Items listed in a dataset:
::::::::

-- ==== Sys2Proof/Laws/Regs.lean ====
section
/-! SUPPORT. Registers, fields and counters: a read after a write. -/

namespace Sys2Proof.Machine

/-! ### Bit fields -/

theorem bitsOf_lt (v lo n : Nat) : bitsOf v lo n < 2 ^ n := Nat.mod_lt _ (Nat.two_pow_pos n)

/-- A field's bits lie inside the word. -/
theorem bitsOf_mul_le (v lo n : Nat) : bitsOf v lo n * 2 ^ lo ≤ v :=
  le_trans (Nat.mul_le_mul_right _ (Nat.mod_le _ _)) (Nat.div_mul_le_self v (2 ^ lo))

/-- The three parts of a word around a field. -/
theorem putBits_eq (v lo n x : Nat) :
    putBits v lo n x = v % 2 ^ lo + 2 ^ lo * (x % 2 ^ n + 2 ^ n * (v / 2 ^ lo / 2 ^ n)) := by
  unfold putBits bitsOf
  have h1 := Nat.div_add_mod v (2 ^ lo)
  have h2 := Nat.div_add_mod (v / 2 ^ lo) (2 ^ n)
  have h3 : v = v % 2 ^ lo + 2 ^ lo * (v / 2 ^ lo % 2 ^ n + 2 ^ n * (v / 2 ^ lo / 2 ^ n)) := by
    rw [add_comm (_ % _) (2 ^ n * _), h2, add_comm, h1]
  generalize hA : v % 2 ^ lo = A at *
  generalize hB : v / 2 ^ lo % 2 ^ n = B at *
  generalize hC : v / 2 ^ lo / 2 ^ n = C at *
  generalize x % 2 ^ n = X
  rw [h3]
  have e1 : 2 ^ lo * (B + 2 ^ n * C) = B * 2 ^ lo + 2 ^ lo * (2 ^ n * C) := by ring
  have e2 : 2 ^ lo * (X + 2 ^ n * C) = X * 2 ^ lo + 2 ^ lo * (2 ^ n * C) := by ring
  rw [e1, e2]; omega

/-- The field just written. -/
theorem bitsOf_putBits (v lo n x : Nat) : bitsOf (putBits v lo n x) lo n = x % 2 ^ n := by
  rw [putBits_eq, bitsOf, Nat.add_mul_div_left _ _ (Nat.two_pow_pos lo),
    Nat.div_eq_of_lt (Nat.mod_lt _ (Nat.two_pow_pos lo)), zero_add, Nat.add_mul_mod_self_left, Nat.mod_mod]

theorem testBit_putBits (v lo n x i : Nat) :
    (putBits v lo n x).testBit i = if lo ≤ i ∧ i < lo + n then x.testBit (i - lo) else v.testBit i := by
  rw [putBits_eq, add_comm, Nat.testBit_two_pow_mul_add _ (Nat.mod_lt _ (Nat.two_pow_pos lo)), Nat.testBit_mod_two_pow]
  by_cases h : i < lo
  · simp [h, Nat.not_le.2 h]
  · simp only [h, if_false]
    rw [add_comm, Nat.testBit_two_pow_mul_add _ (Nat.mod_lt _ (Nat.two_pow_pos n)), Nat.testBit_mod_two_pow]
    by_cases h1 : i - lo < n
    · have : lo ≤ i ∧ i < lo + n := by omega
      simp [h1, this]
    · have h2 : ¬(lo ≤ i ∧ i < lo + n) := by omega
      simp only [h1, h2, if_false, Nat.testBit_div_two_pow]
      congr 1; omega

theorem testBit_bitsOf (v lo n i : Nat) : (bitsOf v lo n).testBit i = (decide (i < n) && v.testBit (lo + i)) := by
  simp [bitsOf, Nat.testBit_mod_two_pow, Nat.testBit_div_two_pow, add_comm]

/-- A field that does not meet the one written. -/
theorem bitsOf_putBits_disjoint {v lo n x lo' n' : Nat} (h : lo' + n' ≤ lo ∨ lo + n ≤ lo') :
    bitsOf (putBits v lo n x) lo' n' = bitsOf v lo' n' := by
  apply Nat.eq_of_testBit_eq
  intro i
  rw [testBit_bitsOf, testBit_bitsOf, testBit_putBits]
  by_cases hi : i < n'
  · have : ¬(lo ≤ lo' + i ∧ lo' + i < lo + n) := by omega
    simp [this]
  · simp [hi]

theorem putBits_lt {v lo n x w : Nat} (hv : v < 2 ^ w) (h : lo + n ≤ w) : putBits v lo n x < 2 ^ w := by
  apply Nat.lt_pow_two_of_testBit
  intro i hi
  rw [testBit_putBits]
  have : ¬(lo ≤ i ∧ i < lo + n) := by omega
  simp only [this, if_false]
  exact Nat.testBit_lt_two_pow (lt_of_lt_of_le hv (Nat.pow_le_pow_right (by norm_num) hi))

/-! ### Registers -/

theorem Reg.ctorIdx_lt (r : Reg) : r.ctorIdx < 213 := by cases r <;> decide

theorem Reg.key_inj {r r' : Reg} {i i' : Nat} (h : r.key i = r'.key i') : r = r' ∧ i = i' := by
  have h1 := r.ctorIdx_lt
  have h2 := r'.ctorIdx_lt
  unfold Reg.key at h
  have hi : i = i' := by omega
  have hr : r.ctorIdx = r'.ctorIdx := by omega
  refine ⟨?_, hi⟩
  have e1 : Reg.ofNat r.ctorIdx = r := Reg.ofNat_ctorIdx r
  have e2 : Reg.ofNat r'.ctorIdx = r' := Reg.ofNat_ctorIdx r'
  rw [← e1, ← e2, hr]

theorem Ctr.ctorIdx_lt (c : Ctr) : c.ctorIdx < 51 := by cases c <;> decide

theorem Ctr.key_inj {c c' : Ctr} {i i' : Nat} (h : c.key i = c'.key i') : c = c' ∧ i = i' := by
  have h1 := c.ctorIdx_lt
  have h2 := c'.ctorIdx_lt
  unfold Ctr.key at h
  have hi : i = i' := by omega
  have hr : c.ctorIdx = c'.ctorIdx := by omega
  refine ⟨?_, hi⟩
  have e1 : Ctr.ofNat c.ctorIdx = c := Ctr.ofNat_ctorIdx c
  have e2 : Ctr.ofNat c'.ctorIdx = c' := Ctr.ofNat_ctorIdx c'
  rw [← e1, ← e2, hr]

namespace State

variable {s : State} {r r' : Reg} {i i' : Nat} {v : Word}

theorem reg_setReg : (s.setReg r i v).reg r' i' = if r' = r ∧ i' = i then v else s.reg r' i' := by
  simp only [reg, setReg, SMap.get_set]
  by_cases h : r' = r ∧ i' = i
  · simp [h]
  · have : r'.key i' ≠ r.key i := fun e => h (Reg.key_inj e)
    simp [h, this]

@[simp] theorem reg_setReg_self : (s.setReg r i v).reg r i = v := by simp [reg_setReg]

theorem reg_setReg_ne (h : r' ≠ r) : (s.setReg r i v).reg r' i' = s.reg r' i' := by simp [reg_setReg, h]

theorem cnt_setCnt {c c' : Ctr} {v : W64} :
    (s.setCnt c i v).cnt c' i' = if c' = c ∧ i' = i then v else s.cnt c' i' := by
  simp only [cnt, setCnt, SMap.get_set]
  by_cases h : c' = c ∧ i' = i
  · simp [h]
  · have : c'.key i' ≠ c.key i := fun e => h (Ctr.key_inj e)
    simp [h, this]

@[simp] theorem cnt_setCnt_self {c : Ctr} {v : W64} : (s.setCnt c i v).cnt c i = v := by simp [cnt_setCnt]

/-- The register that a field write leaves. -/
theorem reg_setF {x : Fld} {n : Nat} (hx : x.lo + x.len ≤ 32) :
    ((s.setF x i n).reg x.reg i).toNat = putBits (s.reg x.reg i).toNat x.lo x.len n := by
  rw [setF, reg_setReg_self, BitVec.toNat_ofNat, Nat.mod_eq_of_lt (putBits_lt (s.reg x.reg i).isLt hx)]

theorem reg_setF_ne {x : Fld} {n : Nat} (h : ¬(r' = x.reg ∧ i' = i)) : (s.setF x i n).reg r' i' = s.reg r' i' := by
  rw [setF, reg_setReg]; simp [h]

/-- The field just written. -/
theorem f_setF {x : Fld} {n : Nat} (hx : x.lo + x.len ≤ 32) : (s.setF x i n).f x i = n % 2 ^ x.len := by
  rw [f, reg_setF hx, bitsOf_putBits]

/-- Another field, of another register, of another copy, or beside the one written. -/
theorem f_setF_ne {x y : Fld} {n : Nat} (hx : x.lo + x.len ≤ 32)
    (h : y.reg ≠ x.reg ∨ i' ≠ i ∨ y.lo + y.len ≤ x.lo ∨ x.lo + x.len ≤ y.lo) : (s.setF x i n).f y i' = s.f y i' := by
  by_cases hr : y.reg = x.reg ∧ i' = i
  · obtain ⟨h1, rfl⟩ := hr
    have hd : y.lo + y.len ≤ x.lo ∨ x.lo + x.len ≤ y.lo := by simpa [h1] using h
    simp only [f, h1]
    rw [reg_setF hx, bitsOf_putBits_disjoint hd]
  · rw [f, reg_setF_ne hr, f]

theorem f_setReg_ne {x : Fld} (h : ¬(x.reg = r ∧ i' = i)) : (s.setReg r i v).f x i' = s.f x i' := by
  rw [f, reg_setReg]; simp [h, f]

/-- An event bit raised. -/
theorem fb_raise {x : Fld} (hx : x.lo + 1 ≤ 32) (h1 : x.len = 1) : (s.raise x i).fb x i = true := by
  rw [fb, raise, f_setF (by rw [h1]; exact hx), h1]; rfl

/-- A counter counts by one and stops at all ones (R164). -/
theorem cnt_inc {c : Ctr} : (s.inc c i).cnt c i = BitVec.ofNat 64 (satAdd 64 (s.cnt c i).toNat 1) := by
  simp [inc, addCnt]

end State

end Sys2Proof.Machine
end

::::::::

### AIM OF THE EXERCISE
Retype exactly the lines above, from the one with "have h1 := c.ctorIdx_lt" through the one with "((s.setF x i", inclusive.

### RESPONSE AREA
  have h1 := c.ctorIdx_lt
  have h2 := c'.ctorIdx_lt
  unfold Ctr.key at h
  have hi : i = i' := by omega
  have hr : c.ctorIdx = c'.ctorIdx := by omega
  refine ⟨?_, hi⟩
  have e1 : Ctr.ofNat c.ctorIdx = c := Ctr.ofNat_ctorIdx c
  have e2 : Ctr.ofNat c'.ctorIdx = c' := Ctr.ofNat_ctorIdx c'
  rw [← e1, ← e2, hr]

namespace State

variable {s : State} {r r' : Reg} {i i' : Nat} {v : Word}

theorem reg_setReg : (s.setReg r i v).reg r' i' = if r' = r ∧ i' = i then v else s.reg r' i' := by
  simp only [reg, setReg, SMap.get_set]
  by_cases h : r' = r ∧ i' = i
  · simp [h]
  · have : r'.key i' ≠ r.key i := fun e => h (Reg.key_inj e)
    simp [h, this]

@[simp] theorem reg_setReg_self : (s.setReg r i v).reg r i = v := by simp [reg_setReg]

theorem reg_setReg_ne (h : r' ≠ r) : (s.setReg r i v).reg r' i' = s.reg r' i' := by simp [reg_setReg, h]

theorem cnt_setCnt {c c' : Ctr} {v : W64} :
    (s.setCnt c i v).cnt c' i' = if c' = c ∧ i' = i then v else s.cnt c' i' := by
  simp only [cnt, setCnt, SMap.get_set]
  by_cases h : c' = c ∧ i' = i
  · simp [h]
  · have : c'.key i' ≠ c.key i := fun e => h (Ctr.key_inj e)
    simp [h, this]

@[simp] theorem cnt_setCnt_self {c : Ctr} {v : W64} : (s.setCnt c i v).cnt c i = v := by simp [cnt_setCnt]

/-- The register that a field write leaves. -/
theorem reg_setF {x : Fld} {n : Nat} (hx : x.lo + x.len ≤ 32) :
    ((s.setF x i n).reg x.reg i).toNat = putBits (s.reg x.reg i).toNat x.lo x.len n := by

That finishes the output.